• Stored data:
-- ==== Sys2Proof/Machine/IntArith.lean ====
section
/-! DEFINITION. Integer arithmetic, logic, shifts, bit fields, compares, selects, moves, 64-bit addresses (R98 to R106): majors 0x01 to 0x0E. -/

namespace Sys2Proof.Machine

/-! ## Shapes -/

/-- An instruction whose result is one vector register computed from its own lane's words. -/
def alu (nw : Bool) (d : Nat) (srcs : List Opnd) (ext : Nat) (f : Env → Nat → Word) : Op where
  form := { srcs := srcs, dst := .v d, nw := nw, bad3 := nw && d != 0, ext := ext }
  body := perLane fun e l => .done { ws := [f e l] }

/-- One source. -/
def alu1 (nw : Bool) (d : Nat) (a : Opnd) (ext : Nat) (f : Word → Word) : Op := alu nw d [a] ext fun e l => f (e.val l 0)
/-- Two sources. -/
def alu2 (nw : Bool) (d : Nat) (a b : Opnd) (ext : Nat) (f : Word → Word → Word) : Op :=
  alu nw d [a, b] ext fun e l => f (e.val l 0) (e.val l 1)
/-- Three sources. -/
def alu3 (nw : Bool) (d : Nat) (a b c : Opnd) (ext : Nat) (f : Word → Word → Word → Word) : Op :=
  alu nw d [a, b, c] ext fun e l => f (e.val l 0) (e.val l 1) (e.val l 2)

/-- D of a pair must be even: ILLEGAL_OPERAND 0x05 (R97). -/
def oddD (d : Nat) : Option Nat := if d % 2 = 0 then none else some 5

/-- An instruction that writes a pair (R97). -/
def aluPair (nw : Bool) (d : Nat) (srcs : List Opnd) (ext : Nat) (f : Env → Nat → DWord) : Op where
  form := { srcs := srcs, dst := .v d, width := 2, nw := nw, bad3 := nw && d != 0, ext := ext, illegal := oddD d }
  body := perLane fun e l => .done { ws := [loOf (f e l), hiOf (f e l)] }

/-! ## Results -/

/-- A signed result wrapped, or clamped with SAT (R98, R99). -/
def satWord (sat : Bool) (x : Int) : Word := if sat then wordOfInt (clampInt x (-2147483648) 2147483647) else wordOfInt x
/-- Signed minimum and maximum. -/
def minS (x y : Word) : Word := if sgn x ≤ sgn y then x else y
def maxS (x y : Word) : Word := if sgn x ≤ sgn y then y else x
/-- Unsigned minimum and maximum. -/
def minU (x y : Word) : Word := if x.toNat ≤ y.toNat then x else y
def maxU (x y : Word) : Word := if x.toNat ≤ y.toNat then y else x
/-- A relation as 1 or 0. -/
def flag (b : Bool) : Word := if b then 1 else 0
/-- Shifts, whose whole count is used, and rotation (R101). -/
def shlW (x c : Word) : Word := if 32 ≤ c.toNat then 0 else x <<< c.toNat
def shrW (x c : Word) : Word := if 32 ≤ c.toNat then 0 else x >>> c.toNat
def sarW (x c : Word) : Word := x.sshiftRight (min c.toNat 31)
def rolW (x c : Word) : Word := x.rotateLeft (c.toNat % 32)
/-- Leading zeros, one bits, bits reversed (R102). -/
def clzW (x : Word) : Word := word (((List.range 32).find? fun i => x.getLsbD (31 - i)).getD 32)
def popcW (x : Word) : Word := word ((List.range 32).filter fun i => x.getLsbD i).length
def brevW (x : Word) : Word := word (maskOf ((List.range 32).filter fun i => x.getLsbD (31 - i)))
/-- Byte n of the eight bytes of A and C, and byte i of BYTEP's result (R102). -/
def byteOf (a c : Word) (n : Nat) : Nat := bitsAt (if n < 4 then a.toNat else c.toNat) (8 * (n % 4)) 8
def bytepByte (a b c : Word) (i : Nat) : Nat :=
  let n := bitsAt b.toNat (4 * i) 4
  if n < 8 then byteOf a c n else 0
def bytepW (a b c : Word) : Word :=
  word (bytepByte a b c 0 + 256 * bytepByte a b c 1 + 65536 * bytepByte a b c 2 + 16777216 * bytepByte a b c 3)
/-- Position and effective length of a bit field (R103). -/
def fieldPos (b : Word) : Nat := bitsAt b.toNat 0 5
def fieldLen (b : Word) : Nat := min (bitsAt b.toNat 8 6) (32 - fieldPos b)
/-- Bit-field extraction and insertion. -/
def bfeuW (a b : Word) : Word := word (bitsAt a.toNat (fieldPos b) (fieldLen b))
def bfeW (a b : Word) : Word := ((BitVec.ofNat (fieldLen b) (bitsAt a.toNat (fieldPos b) (fieldLen b))).signExtend 32)
def bfiW (a b c : Word) : Word := word (withBits c.toNat (fieldPos b) (fieldLen b) a.toNat)
/-- 64-bit operand extension. -/
def sext64 (x : Word) : DWord := x.signExtend 64

/-! ## Integer arithmetic -/

/-- ADD (R98). -/
def opAdd (nw : Bool) (d : Nat) (a : Src) (b : Src) (h : Hints) : Op :=
  alu2 nw d (.src a .s) (.src b .s) mSat fun x y => satWord (extSat h.x) (sgn x + sgn y)
/-- The meaning of ADD. -/
def execAdd (nw : Bool) (d : Nat) (a : Src) (b : Src) (s : State) : Host.Outcome State Fault Refusal := run (.add nw d a b) (opAdd nw d a b) s

/-- SUB (R98). -/
def opSub (nw : Bool) (d : Nat) (a : Src) (b : Src) (h : Hints) : Op :=
  alu2 nw d (.src a .s) (.src b .s) mSat fun x y => satWord (extSat h.x) (sgn x - sgn y)
/-- The meaning of SUB. -/
def execSub (nw : Bool) (d : Nat) (a : Src) (b : Src) (s : State) : Host.Outcome State Fault Refusal := run (.sub nw d a b) (opSub nw d a b) s

/-- MIN (R98). -/
def opMin (nw : Bool) (d : Nat) (a : Src) (b : Src) (_ : Hints) : Op :=
  alu2 nw d (.src a .s) (.src b .s) 0 minS
/-- The meaning of MIN. -/
def execMin (nw : Bool) (d : Nat) (a : Src) (b : Src) (s : State) : Host.Outcome State Fault Refusal := run (.min nw d a b) (opMin nw d a b) s

/-- MAX (R98). -/
def opMax (nw : Bool) (d : Nat) (a : Src) (b : Src) (_ : Hints) : Op :=
  alu2 nw d (.src a .s) (.src b .s) 0 maxS
/-- The meaning of MAX. -/
def execMax (nw : Bool) (d : Nat) (a : Src) (b : Src) (s : State) : Host.Outcome State Fault Refusal := run (.max nw d a b) (opMax nw d a b) s

/-- ADDI (R98). -/
def opAddi (nw : Bool) (d : Nat) (a : Src) (imm : Nat) (h : Hints) : Op :=
  alu1 nw d (.src a .s) mSat fun x => satWord (extSat h.x) (sgn x + sgn (imm8 .s imm))
/-- The meaning of ADDI. -/
def execAddi (nw : Bool) (d : Nat) (a : Src) (imm : Nat) (s : State) : Host.Outcome State Fault Refusal := run (.addi nw d a imm) (opAddi nw d a imm) s

/-- MINI (R98). -/
def opMini (nw : Bool) (d : Nat) (a : Src) (imm : Nat) (_ : Hints) : Op :=
  alu1 nw d (.src a .s) 0 fun x => minS x (imm8 .s imm)
/-- The meaning of MINI. -/
def execMini (nw : Bool) (d : Nat) (a : Src) (imm : Nat) (s : State) : Host.Outcome State Fault Refusal := run (.mini nw d a imm) (opMini nw d a imm) s

/-- MAXI (R98). -/
def opMaxi (nw : Bool) (d : Nat) (a : Src) (imm : Nat) (_ : Hints) : Op :=
  alu1 nw d (.src a .s) 0 fun x => maxS x (imm8 .s imm)
/-- The meaning of MAXI. -/
def execMaxi (nw : Bool) (d : Nat) (a : Src) (imm : Nat) (s : State) : Host.Outcome State Fault Refusal := run (.maxi nw d a imm) (opMaxi nw d a imm) s

/-- MINU (R98). -/
def opMinu (nw : Bool) (d : Nat) (a : Src) (b : Src) (_ : Hints) : Op :=
  alu2 nw d (.src a .u) (.src b .u) 0 minU
/-- The meaning of MINU. -/
def execMinu (nw : Bool) (d : Nat) (a : Src) (b : Src) (s : State) : Host.Outcome State Fault Refusal := run (.minu nw d a b) (opMinu nw d a b) s

/-- MAXU (R98). -/
def opMaxu (nw : Bool) (d : Nat) (a : Src) (b : Src) (_ : Hints) : Op :=
  alu2 nw d (.src a .u) (.src b .u) 0 maxU
/-- The meaning of MAXU. -/
def execMaxu (nw : Bool) (d : Nat) (a : Src) (b : Src) (s : State) : Host.Outcome State Fault Refusal := run (.maxu nw d a b) (opMaxu nw d a b) s

/-- ABS (R98). -/
def opAbs (nw : Bool) (d : Nat) (a : Src) (h : Hints) : Op :=
  alu1 nw d (.src a .s) mSat fun x => satWord (extSat h.x) (sgn x).natAbs
/-- The meaning of ABS. -/
def execAbs (nw : Bool) (d : Nat) (a : Src) (s : State) : Host.Outcome State Fault Refusal := run (.abs nw d a) (opAbs nw d a) s

/-- NEG (R98). -/
def opNeg (nw : Bool) (d : Nat) (a : Src) (h : Hints) : Op :=
  alu1 nw d (.src a .s) mSat fun x => satWord (extSat h.x) (-sgn x)
/-- The meaning of NEG. -/
def execNeg (nw : Bool) (d : Nat) (a : Src) (s : State) : Host.Outcome State Fault Refusal := run (.neg nw d a) (opNeg nw d a) s

/-- MUL (R99). -/
def opMul (nw : Bool) (d : Nat) (a : Src) (b : Src) (_ : Hints) : Op :=
  alu2 nw d (.src a .s) (.src b .s) 0 fun x y => x * y
/-- The meaning of MUL. -/
def execMul (nw : Bool) (d : Nat) (a : Src) (b : Src) (s : State) : Host.Outcome State Fault Refusal := run (.mul nw d a b) (opMul nw d a b) s

/-- MULH (R99). -/
def opMulh (nw : Bool) (d : Nat) (a : Src) (b : Src) (_ : Hints) : Op :=
  alu2 nw d (.src a .s) (.src b .s) 0 fun x y => wordOfInt (sgn x * sgn y / 4294967296)
/-- The meaning of MULH. -/
def execMulh (nw : Bool) (d : Nat) (a : Src) (b : Src) (s : State) : Host.Outcome State Fault Refusal := run (.mulh nw d a b) (opMulh nw d a b) s

/-- MULHU (R99). -/
def opMulhu (nw : Bool) (d : Nat) (a : Src) (b : Src) (_ : Hints) : Op :=
  alu2 nw d (.src a .u) (.src b .u) 0 fun x y => word (x.toNat * y.toNat / 4294967296)
/-- The meaning of MULHU. -/
def execMulhu (nw : Bool) (d : Nat) (a : Src) (b : Src) (s : State) : Host.Outcome State Fault Refusal := run (.mulhu nw d a b) (opMulhu nw d a b) s

/-- MAD (R99). -/
def opMad (nw : Bool) (d : Nat) (a : Src) (b : Src) (h : Hints) : Op :=
  alu3 nw d (.src a .s) (.src b .s) (accOpnd h d .s) (mSat + mSrc3) fun x y z => satWord (extSat h.x) (sgn z + sgn x * sgn y)
/-- The meaning of MAD. -/
def execMad (nw : Bool) (d : Nat) (a : Src) (b : Src) (s : State) : Host.Outcome State Fault Refusal := run (.mad nw d a b) (opMad nw d a b) s

/-! ## Logic, shifts, bit fields -/

/-- AND (R100). -/
def opAnd (nw : Bool) (d : Nat) (a : Src) (b : Src) (_ : Hints) : Op :=
  alu2 nw d (.src a .u) (.src b .u) 0 fun x y => x &&& y
/-- The meaning of AND. -/
def execAnd (nw : Bool) (d : Nat) (a : Src) (b : Src) (s : State) : Host.Outcome State Fault Refusal := run (.and nw d a b) (opAnd nw d a b) s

• WHAT TO WORK ON:
Set the lines down exactly, from the first line of the records to the line where "def aluPair (nw" appears, with both ends kept.

• ANSWER SPACE:
-- ==== Sys2Proof/Machine/IntArith.lean ====
section
/-! DEFINITION. Integer arithmetic, logic, shifts, bit fields, compares, selects, moves, 64-bit addresses (R98 to R106): majors 0x01 to 0x0E. -/

namespace Sys2Proof.Machine

/-! ## Shapes -/

/-- An instruction whose result is one vector register computed from its own lane's words. -/
def alu (nw : Bool) (d : Nat) (srcs : List Opnd) (ext : Nat) (f : Env → Nat → Word) : Op where
  form := { srcs := srcs, dst := .v d, nw := nw, bad3 := nw && d != 0, ext := ext }
  body := perLane fun e l => .done { ws := [f e l] }

/-- One source. -/
def alu1 (nw : Bool) (d : Nat) (a : Opnd) (ext : Nat) (f : Word → Word) : Op := alu nw d [a] ext fun e l => f (e.val l 0)
/-- Two sources. -/
def alu2 (nw : Bool) (d : Nat) (a b : Opnd) (ext : Nat) (f : Word → Word → Word) : Op :=
  alu nw d [a, b] ext fun e l => f (e.val l 0) (e.val l 1)
/-- Three sources. -/
def alu3 (nw : Bool) (d : Nat) (a b c : Opnd) (ext : Nat) (f : Word → Word → Word → Word) : Op :=
  alu nw d [a, b, c] ext fun e l => f (e.val l 0) (e.val l 1) (e.val l 2)

/-- D of a pair must be even: ILLEGAL_OPERAND 0x05 (R97). -/
def oddD (d : Nat) : Option Nat := if d % 2 = 0 then none else some 5

/-- An instruction that writes a pair (R97). -/
def aluPair (nw : Bool) (d : Nat) (srcs : List Opnd) (ext : Nat) (f : Env → Nat → DWord) : Op where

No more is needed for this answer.